Hi Andrei,

Thanks for this heads up. A few questions:


> On Jun 21, 2019, at 06:50, Andrei Sekretenko <asekrete...@mesosphere.com> 
> wrote:
> 
> 
> Hi all,
> 
> we are intending to change the behavior of the suppressOffers() method of 
> MesosSchedulerDriver with regard to the transparent re-registration.
> 
> Currently, when driver becomes disconnected from a master, it performs on its 
> own a re-registration with an empty set of suppressed roles. This causes 
> un-suppression 
> of all the suppressed roles of the framework.
> 
> The plan is to alter this behavior into preserving the suppression state on 
> this re-registration.
> 
> The required set of suppressed roles will be stored in the driver, which will 
> be now performing re-registration with this set (instead of an empty one), 
> and updating the stored set whenever a call modifying the suppression state 
> of the roles in the allocator is performed. 
> Currently, the driver has two methods which perform such calls: 
> suppressOffers()  and reviveOffers().
> 
> Please feel free to raise any concerns or objections - especially if you are 
> aware of any V0 frameworks which (probably implicitly) depend on 
> un-suppression of the roles when this re-registration occurs.
> 
> 
> 
> Note that: 
>  - Frameworks which do not call suppressOffers() are, obviously, unaffected 
> by this change. 
> 
>  - Frameworks that reliably prevent transparent-re-registration (for example, 
> by calling driver.abort() immediately from the disconnected() callback), 
> should also be not affected.

I presume driver.stop(true) works as well? Marathon does this, and I believe 
the behavior is to crash so a new Marathon leader can establish a new 
connection to Mesos, which will set the appropriate suppress/revive state.
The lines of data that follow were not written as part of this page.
/-! ### Sparse lists -/

/-- A filtered list reads as unlisted where the entry was dropped. -/
theorem Sparse.get_filter {α : Type} [DecidableEq α] {d : α} {l : List (Nat × α)} {low : Nat}
    (w : Sparse.wfFrom d low l = true) (p : Nat × α → Bool) (i : Nat) :
    Sparse.get d (l.filter p) i = if p (i, Sparse.get d l i) then Sparse.get d l i else d := by
  induction l generalizing low with
  | nil => exact (ite_self d).symm
  | cons e rest ih =>
    obtain ⟨k, v⟩ := e
    obtain ⟨-, -, wr⟩ := Sparse.wfFrom_cons.mp w
    have below : ∀ j, j ≤ k → Sparse.get d (rest.filter p) j = d := fun j hj =>
      Sparse.get_below (Sparse.wfFrom_filter p wr) (Nat.lt_succ_of_le hj)
    have head : Sparse.get d ((k, v) :: rest) i = if i = k then v else if i < k then d else Sparse.get d rest i := rfl
    rw [List.filter_cons, head]
    rcases Nat.lt_trichotomy i k with h | h | h
    · have ne : i ≠ k := Nat.ne_of_lt h
      split <;> simp [Sparse.get, ne, h, below i (Nat.le_of_lt h)]
    · subst h
      split <;> simp_all [Sparse.get]
    · have ne : i ≠ k := Nat.ne_of_gt h
      have nlt : ¬ i < k := Nat.not_lt_of_gt h
      split <;> simp [Sparse.get, ne, nlt, ih wr]

/-- A map over the values that keeps the unlisted one reads through the map. -/
theorem Sparse.get_map {α : Type} {d : α} (g : α → α) (hg : g d = d) (l : List (Nat × α)) (i : Nat) :
    Sparse.get d (l.map (fun e => (e.1, g e.2))) i = g (Sparse.get d l i) := by
  induction l with
  | nil => exact hg.symm
  | cons e rest ih =>
    obtain ⟨k, v⟩ := e
    simp only [List.map_cons, Sparse.get, ih]
    split
    · rfl
    · split
      · exact hg.symm
      · rfl

namespace Store

variable {t : Store}

/-! ### The window (R4) -/

theorem length_of_lt (h : t.playBlock < t.extent) : t.length = min 384 (t.extent - t.playBlock) := if_pos h

theorem length_of_le (h : t.extent ≤ t.playBlock) : t.length = 0 := if_neg (Nat.not_lt.mpr h)

/-- A BN lies in the window when it is one of the 384 from the Play Block on, and below the extent. -/
theorem holds_iff {b : Nat} : t.holds b = true ↔ t.playBlock ≤ b ∧ b < t.playBlock + 384 ∧ b < t.extent := by
  unfold Store.holds Store.limit
  rw [decide_eq_true_iff]
  rcases Nat.lt_or_ge t.playBlock t.extent with h | h
  · rw [length_of_lt h]
    omega
  · rw [length_of_le h]
    omega

/-- The window depends on the Play Block and the extent alone. -/
theorem holds_congr {x : Store} (hp : x.playBlock = t.playBlock) (he : x.extent = t.extent) (b : Nat) :
    x.holds b = t.holds b := by
  rw [Bool.eq_iff_iff, holds_iff, holds_iff, hp, he]

/-- The index of a BN of the 384 from the Play Block on implies that BN. -/
theorem impliedBn_mod {b : Nat} (low : t.playBlock ≤ b) (high : b < t.playBlock + 384) :
    t.impliedBn (b % Config.slotCount) = b := by
  unfold Store.impliedBn
  simp only [Config.slotCount]
  omega

theorem used_iff {k : Nat} : t.used k = true ↔ t.impliedBn k < t.extent := decide_eq_true_iff

theorem used_mod {b : Nat} (h : t.holds b = true) : t.used (b % Config.slotCount) = true := by
  obtain ⟨low, high, below⟩ := holds_iff.mp h
  rw [used_iff, impliedBn_mod low high]
  exact below

/-- Two BNs of the window have one index only if they are one. -/
theorem mod_ne_of_holds {b c : Nat} (hb : t.holds b = true) (hc : t.holds c = true) (ne : c ≠ b) :
    c % Config.slotCount ≠ b % Config.slotCount := by
  have hb := holds_iff.mp hb
  have hc := holds_iff.mp hc
  simp only [Config.slotCount]
  omega

theorem slotOf_of_holds {b : Nat} (h : t.holds b = true) : t.slotOf b = t.slotAt (b % Config.slotCount) := if_pos h

theorem slotOf_outside {b : Nat} (h : t.holds b ≠ true) : t.slotOf b = Slot.empty := if_neg h

theorem stateOf_outside {b : Nat} (h : t.holds b ≠ true) : t.stateOf b = .free := by
  unfold Store.stateOf
  rw [slotOf_outside h]
  rfl

/-! ### A write of one slot (R8, R9) -/

@[simp] theorem setSlot_playBlock (t : Store) (b : Nat) (x : Slot) : (t.setSlot b x).playBlock = t.playBlock :=
  (setSlot_figures t b x).2

@[simp] theorem setSlot_extent (t : Store) (b : Nat) (x : Slot) : (t.setSlot b x).extent = t.extent :=
  (setSlot_figures t b x).1

theorem setSlot_outside {b : Nat} (h : t.holds b ≠ true) (x : Slot) : t.setSlot b x = t := if_neg h

theorem slotAt_setSlot (w : t.wf = true) {b : Nat} (h : t.holds b = true) (x : Slot) (k : Nat) :
    (t.setSlot b x).slotAt k = if k = b % Config.slotCount then x else t.slotAt k := by
  have ws := ((Store.wf_iff t).mp w).1
  have written : (t.setSlot b x).slots = Sparse.put Slot.empty t.slots (b % Config.slotCount) x := by
    unfold Store.setSlot
    rw [if_pos h]
  unfold Store.slotAt
  rw [written]
  split
  · rename_i e
    rw [e]
    exact Sparse.get_put_self ws
  · exact Sparse.get_put_other ws ‹_›

theorem slotOf_setSlot_self (w : t.wf = true) {b : Nat} (h : t.holds b = true) (x : Slot) : (t.setSlot b x).slotOf b = x := by
  rw [slotOf_of_holds ((holds_congr (by simp) (by simp) b).trans h), slotAt_setSlot w h, if_pos rfl]

theorem slotOf_setSlot_other (w : t.wf = true) (b : Nat) (x : Slot) {c : Nat} (ne : c ≠ b) :
    (t.setSlot b x).slotOf c = t.slotOf c := by
  by_cases hb : t.holds b = true
  · have same : (t.setSlot b x).holds c = t.holds c := holds_congr (by simp) (by simp) c
    by_cases hc : t.holds c = true
    · rw [slotOf_of_holds (same.trans hc), slotOf_of_holds hc, slotAt_setSlot w hb, if_neg (mod_ne_of_holds hb hc ne)]
    · rw [slotOf_outside (by rwa [same]), slotOf_outside hc]
  · rw [setSlot_outside hb]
>  - Storing the suppressed roles list for re-registration and clearing it in 
> reviveOffers() do not change anything for the existing frameworks. It is 
> setting this list in suppressOffers() which might be a cause of concerns. 
> 
>  - I'm using the word "un-suppression" because re-registering with roles 
> removed from the suppressed roles list is NOT equivalent to performing REVIVE 
> call for these roles (unlike REVIVE, it does not clear offerFilters in the 
> allocator).
> 
> =====
> A bit of background on why this change is needed.
> 
> To properly support V0 frameworks with large number of roles, it is necessary 
> for the driver not to change the suppression state of the roles on its own. 
> Therefore, due to the existence of the transparent re-registration in the 
> driver, we will need to store the required suppression state in the driver 
> and make it re-register using this state.
> 
> We could possibly avoid the proposed change of suppressOffers() by adding to 
> the driver new interface for changing the suppression state, leaving 
> suppressOffers() as it is, and marking it as deprecated.
> 
> However, this will leave the behaviour of suppressOffers() deeply 
> inconsistent with everything else.
> Compare the following two sequences of events.
> First one:
>  - The framework creates and starts a driver with roles "role1", "role2"... 
> "role500", the driver registers
>  - The framework calls a new method driver.suppressOffersForRoles({"role1", 
> ..., "role500"}), the driver performs SUPPRESS call for these roles and 
> stores them in its suppressed roles set. 
>    (Alternative with the same result: the framework calls 
> driver.updateFramework(FrameworkInfo, suppressedRoles={"role1", ..., 
> "role500"}), the driver performs UPDATE_FRAMEWORK call with those parameters 
> and stores the new suppressed roles set).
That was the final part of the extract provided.